The late Mickey Rooney had a smooth, very serviceable singing voice; check out his 1948 version of Rodgers & Hart's Manhattan on YouTube. Perhaps it's not so surprising, really. Lots of Hollywood folk in those days could and did sing, as well as dance. Up to the fifties and beyond, it was part of the skill set of many performers. (The other singer, though, in this Manhattan number was lip-synched.)
When I mentioned this at the checkout desk at the library, prompted by a nearby timely display of some of his movies, it wasn't to denigrate today's performers, but it must have seemed that way. The young woman with crisp features checking me out was studiedly neutral. Very evenly, she noted that some of today's performers do sing. We mentioned Les Miz, as an example. But that singing was news, I said, whereas before it had taken for granted. A middle aged guy with a white mustache leaning nearby on the counter chimed in agreeding with me. Vaudeville, he said; those actors came out of that tradition of live variety entertainment.
I walked away with lots of movies and music tucked under my arm, thinking about the reaction of the young woman (I want to say 'girl' because she was so much younger than me, but she must have been in her twenties.) Perhaps she's tired of old gaffers like me deploring the decline of the current generation. What next? she might wonder. Today's performers illiterate, inarticulate? We boomers are already monopolizing the wealth space; why not the cultural space too?
Today's music is very different in style from that of Rooney's era. That music was explicitly written for singing, not proclaiming. Harmony was valued, as was wit in the lyrics. One could whistle the melodies. Yes, yes, old man. You've just dated yourself. I confess I really don't know how much these are a part of the songs of today. I'm sure I don't know even what I don't know.

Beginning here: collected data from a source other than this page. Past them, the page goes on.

-- ==== Sys2Proof/Machine/Core.lean ====
section
/-! DEFINITION. The machine as the host reads it (Host/Core.lean). -/

def Sys2Proof.core : Host.Core :=
  { State := Sys2Proof.Machine.State
    Fault := Sys2Proof.Machine.Fault
    Refusal := Sys2Proof.Machine.Refusal
    step := Sys2Proof.Machine.step
    reset := Sys2Proof.Machine.State.reset }
end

But the more interesting question for me is singing itself as an activity. Our anatomy hasn't changed. A surprising, by today's standards, number of people trusted their voices in publicly recorded song. Rooney may have started with an ordinary voice, and just trained it. Singing was an important part of his career; he dueted with Judy Garland and others.
Singing could be a much bigger part of our lives, but too often we respond to any suggestion that we sing by demurring: "You'd be sorry if I opened my mouth." Are our voices really so bad, so incorrigible, or have we lost some faith in them, perhaps in our songs, perhaps in song itself.
Still the young woman must have seen in me one more Other spouting off about his generation. She knows how to damp down her affect in order to not provoke further ranting--especially with a mustachioed generational henchman nearby. A good strategy for working with people we disagree with--I do it myself sometimes--but it's no door to conversation. As I walked away, I was sorry I hadn't offered a better one.